A Dublin-based producer of mainly chocolate food products, employing 107 people, is to bring a petition before the High Court seeking examinership.

The application concerns Ina’s Kitchen Desserts Ltd, based in Whitestown, Tallaght, whose registered business names are Ina’s Kitchen Desserts, Broderick’s, Ina’s Handmade Foods and Broderick’s Handmade.

The matter came before Mr Justice Michael Quinn on Friday afternoon via an application for directions concerning the bringing of the petition.

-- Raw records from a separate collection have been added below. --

/-- The channel once a STABLE reading is tracked, where it is not the 60th. -/
def State.nextTracked (s : State) (ch : Channel) (block : Samples) : Chan :=
  { s.nextSteady ch block with track := if s.nextMet ch block then (s.chan ch).track + 1 else 0 }

/-- The tracking of a STABLE reading, by whether it meets the conditions and by the count (R41). -/
theorem trackZero_eq {ch : Channel} {block : Samples} {s z : State} (h : s.steady ch block)
    (hz : (s.setChan ch (s.nextSteady ch block)).Noticed z) :
    trackZero ch z =
      if s.nextMet ch block = false ∨ (s.chan ch).track < 59 then z.setChan ch (s.nextTracked ch block)
      else if ((s.nextW ch block - (s.chan ch).zc).natAbs : Int) ≤ ch.zeroBand then
        z.setChan ch { s.nextSteady ch block with zw := s.nextW ch block, track := 0 }
      else { z.setChan ch { s.nextSteady ch block with suspended := true, track := 0 } with
        rpt.latched := z.rpt.latched.band ch } := by
  have hchan : z.chan ch = s.nextSteady ch block := (hz.chan ch).trans (by cases ch <;> rfl)
  have hset : z.set = s.set := hz.set.trans (State.setChan_set ..)
  have htare : z.wgt.tare = s.wgt.tare := by
    rw [hz.wgt]
    cases ch <;> rfl
  have hdisturbed : z.wgt.disturbed = false := by
    rw [hz.wgt, ← h.2.2.1]
    cases ch <;> rfl
  have hmet : (!z.set.zeroTrack ch || (z.chan ch).suspended || !z.trackMet ch) = !s.nextMet ch block := by
    unfold State.trackMet State.nextMet
    rw [hchan, hset, htare, hdisturbed]
    show (!s.set.zeroTrack ch || (s.chan ch).suspended || !((s.chan ch).zeroValid && (decide (ch = .b) ||
      decide (s.wgt.tare = 0)) && true && !false && decide (((s.nextG ch block).natAbs : Int) ≤ ch.trackWindow))) = _
    cases s.set.zeroTrack ch <;> cases (s.chan ch).suspended <;> simp
  have htrack : (s.nextSteady ch block).track = (s.chan ch).track := rfl
  unfold trackZero
  simp only [hmet]
  rw [hchan]
  cases hm : s.nextMet ch block with
  | false => simp [State.nextTracked, hm]
  | true =>
    rw [Bool.not_true, if_neg Bool.false_ne_true, htrack]
    by_cases hcount : (s.chan ch).track < 59
    · rw [if_pos (by omega), if_pos (.inr hcount)]
      simp [State.nextTracked, hm]
    · have hlast : ¬ (s.chan ch).track + 1 < 60 := by omega
      have hcond : ¬ (true = false ∨ (s.chan ch).track < 59) := by simp [hcount]
      rw [if_neg hlast, if_neg hcond, State.setChan_rpt]
      rfl

/-- A STABLE reading that is not the 60th to be tracked: the channel as it is then, apart from the notice of a range
flag entered, and what follows. -/
theorem reading_tracked {ch : Channel} {block : Samples} {s : State} (hu : s.unbound) (h : s.steady ch block)
    (hcount : (s.chan ch).track < 59) : ∃ z, (s.setChan ch (s.nextTracked ch block)).Noticed z ∧
      (s.nextRange ch block = (s.chan ch).range → z = s.setChan ch (s.nextTracked ch block)) ∧
      readBlock raiseLoud ch block s = readingEnds raiseLoud ch (s.chan ch).op (!(s.chan ch).stable) z := by
  obtain ⟨z, hz, hsame, hread⟩ := reading_steady hu h
  refine ⟨z.setChan ch (s.nextTracked ch block), ?_, fun hrange => ?_, ?_⟩
  · have hset := hz.setChan ch (s.nextTracked ch block)
    rwa [setChan_setChan] at hset
  · rw [hsame hrange, setChan_setChan]
  · rw [hread, trackZero_eq h hz, if_pos (.inr hcount)]
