/-- The queue after a notice depends on the link, the settings and the report unit apart from the latched conditions but
NOTICE_LOST. -/
theorem raiseQuiet_queue_congr (n : Notice) (s t : State) (l : Latched) (h1 : s.link = t.link)
    (h2 : s.rpt = { t.rpt with latched := l }) (h3 : s.set = t.set) (hl : l.noticeLost = t.rpt.latched.noticeLost) :
    (raiseQuiet n s).rpt.queue = (raiseQuiet n t).rpt.queue := by
  refine arbitrate_queue_congr _ _ h1 ?_ h3
  rw [show ({ s with rpt := s.rpt.offer n } : State).rpt = s.rpt.offer n from rfl, h2]
  exact offer_latched t.rpt n l hl

/-! ### SCALE_ZERO at its judging reading (R40, R41) -/

/-- The channel once SCALE_ZERO has moved or established its zero. -/
def Chan.zeroed (c : Chan) (ch : Channel) (tare : Nat) (zc : Int) : Chan :=
  { { c with zeroValid := true, zc := zc, zw := c.w }.weighed ch tare with suspended := false, track := 0, op := none }

/-- The lane once SCALE_ZERO has moved or established the zero of a channel, before ZERO_DONE. -/
def State.zeroSet (s : State) (ch : Channel) (zc : Int) : State :=
  freeSlot ch (endSuspension ch (setZero ch zc (s.chan ch).w s))

theorem zeroSet_effects (s : State) (ch : Channel) (zc : Int) :
    (s.zeroSet ch zc).chan ch = (s.chan ch).zeroed ch s.wgt.tare zc ∧ (s.zeroSet ch zc).link = s.link ∧
      (∃ l, (s.zeroSet ch zc).rpt = { s.rpt with latched := l } ∧ l.noticeLost = s.rpt.latched.noticeLost) ∧
      (s.zeroSet ch zc).set = s.set ∧ (s.zeroSet ch zc).sst = s.sst ∧
      (s.zeroSet ch zc).bag = if ch = .b then { s.bag with rb := 0 } else s.bag := by
  cases ch
  · unfold State.zeroSet endSuspension
    simp only
    split
    · exact ⟨rfl, rfl, ⟨_, rfl, rfl⟩, rfl, rfl, rfl⟩
    · exact ⟨rfl, rfl, ⟨_, rfl, rfl⟩, rfl, rfl, rfl⟩
  · unfold State.zeroSet endSuspension
    simp only
    split
    · exact ⟨rfl, rfl, ⟨_, rfl, rfl⟩, rfl, rfl, rfl⟩
    · exact ⟨rfl, rfl, ⟨_, rfl, rfl⟩, rfl, rfl, rfl⟩

/-- Whether SCALE_ZERO finds its reading within its band (R40). -/
def State.inZeroBand (s : State) (ch : Channel) : Bool :=
  if (s.chan ch).zeroValid then decide ((((s.chan ch).w - (s.chan ch).zc).natAbs : Int) ≤ ch.zeroBand)
  else decide (((s.chan ch).w.natAbs : Int) ≤ ch.initRange)

theorem judgeZero_eq {ch : Channel} {tag : Byte} {s : State} (hu : s.unbound) :
    judgeZero raiseLoud ch tag s =
      if s.inZeroBand ch then
        raiseQuiet (.zeroDone tag ch (mgToGrams (s.chan ch).w) (s.chan ch).zeroValid)
          (s.zeroSet ch (if (s.chan ch).zeroValid then (s.chan ch).zc else (s.chan ch).w))
      else raiseQuiet (.zeroFailed tag ch .outOfBand (mgToGrams (s.chan ch).w)) (freeSlot ch s) := by
  obtain ⟨-, -, ⟨l, hrpt, -⟩, -⟩ := zeroSet_effects s ch (if (s.chan ch).zeroValid then (s.chan ch).zc else (s.chan ch).w)
  have hzu : (s.zeroSet ch (if (s.chan ch).zeroValid then (s.chan ch).zc else (s.chan ch).w)).unbound := by
    rw [State.unbound, hrpt]
    exact hu
  have hjudge : judgeZero raiseLoud ch tag s = if s.inZeroBand ch then
      raiseLoud (.zeroDone tag ch (mgToGrams (s.chan ch).w) (s.chan ch).zeroValid)
        (s.zeroSet ch (if (s.chan ch).zeroValid then (s.chan ch).zc else (s.chan ch).w))
      else raiseLoud (.zeroFailed tag ch .outOfBand (mgToGrams (s.chan ch).w)) (freeSlot ch s) := rfl
  rw [hjudge, raiseLoud_unbound hzu, raiseLoud_unbound (freeSlot_unbound hu ch)]

/-! ### A calibration at its judging reading (R43 to R46) -/

/-- The channel once a calibration write has begun on it. -/
def Chan.calibratedTo (c : Chan) (c0 : Int) (k : Nat) : Chan :=
  { c with
    zeroValid := false, suspended := false, track := 0, centre := false, d := none
    c0 := c0, k := k, calValid := true, calZeroed := false
    op := c.op.map fun o => { o with writing := true } }

theorem calibratedTo_op {c : Chan} {o : Op} {c0 : Int} {k : Nat} (h : c.op = some o) :
    (c.calibratedTo c0 k).restarted.op = some { o with writing := true } := by
  simp only [Chan.restarted, Chan.calibratedTo, h, Option.map_some]

theorem calWrite_effects (s : State) (ch : Channel) (c0 : Int) (k : Nat) :
    (calWrite ch c0 k s).chan ch = (s.chan ch).calibratedTo c0 k ∧ (calWrite ch c0 k s).rpt = s.rpt ∧
      (ch = .p → (calWrite ch c0 k s).wgt.tare = 0) ∧
      (calWrite ch c0 k s).sst = { s.sst with
        count := min (s.sst.count + 1) 65535
        writes := s.sst.writes ++ [.calibration ch (min (s.sst.count + 1) 65535) c0 k] } := by
  cases ch
  · exact ⟨rfl, rfl, fun _ => rfl, rfl⟩
  · exact ⟨rfl, rfl, fun h => absurd h (by decide), rfl⟩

On the application of John O’Donnell SC, representing Barry Broderick, a director and ten per cent shareholder, supported by his brother Bernard and parents Ina and Michael Bernard, also shareholders, the judge fixed November 10thas the return date for the petition.

Bluechip clients

Counsel said the company is in existence some 26 years and had started out from the kitchen of Mr Broderick’s mother Ina, after which it was named. Its bluechip customers include Aldi, Musgraves, various cafes and airlines, and a range of entities outside Ireland.


The Broderick family between them own 25 per cent of the shareholding and Starkane Ltd owns the remainder. Enterprise Ireland, arising from a long standing relationship with the company since 1998, had introduced the directors to a BDO development capital fund which has continued to provide funding.

Starkane was incorporated by the fund as a special purchase vehicle to acquire shares and put money into the company and now owns 75 per cent of the shares.

Mr O’Donnell said the company, despite obtaining investment and additional loans, has had financial problems for a number of years and the conclusion has been reached it is insolvent.

It had incurred losses of some €5.5 million so far this year and is expected to incur more.

Meetings in recent weeks had not produced a satisfactory response to concerns, including Mr Broderick’s concern whether the company is entitled to utilise the temporary wage subsidy scheme.

An independent expert has provided a report expressing the view the company has a reasonable prospect of survival provided certain conditions are met, including securing investment, counsel outlined.

The expert noted the company has a loyal and willing workforce, a very positive cash flow in the coming months, many blue chip customers and has traded profitably in the past, if not the more recent past.

Counsel said the petition is being presented by Mr Broderick and an issue may arise about a prior undertaking not to seek court protection without the prior consent of Starkane.

There was an issue whether that undertaking was fully and freely given and Mr Broderick had obtained no independent legal advice in that regard. It may be Starkane will also take the view the company is insolvent and, notwithstanding the undertaking, court protection is necessary, he added.

Mr Justice Quinn, who was told Ulster Bank is a secured creditor, agreed to make the directions sought and returned the matter to November 10th.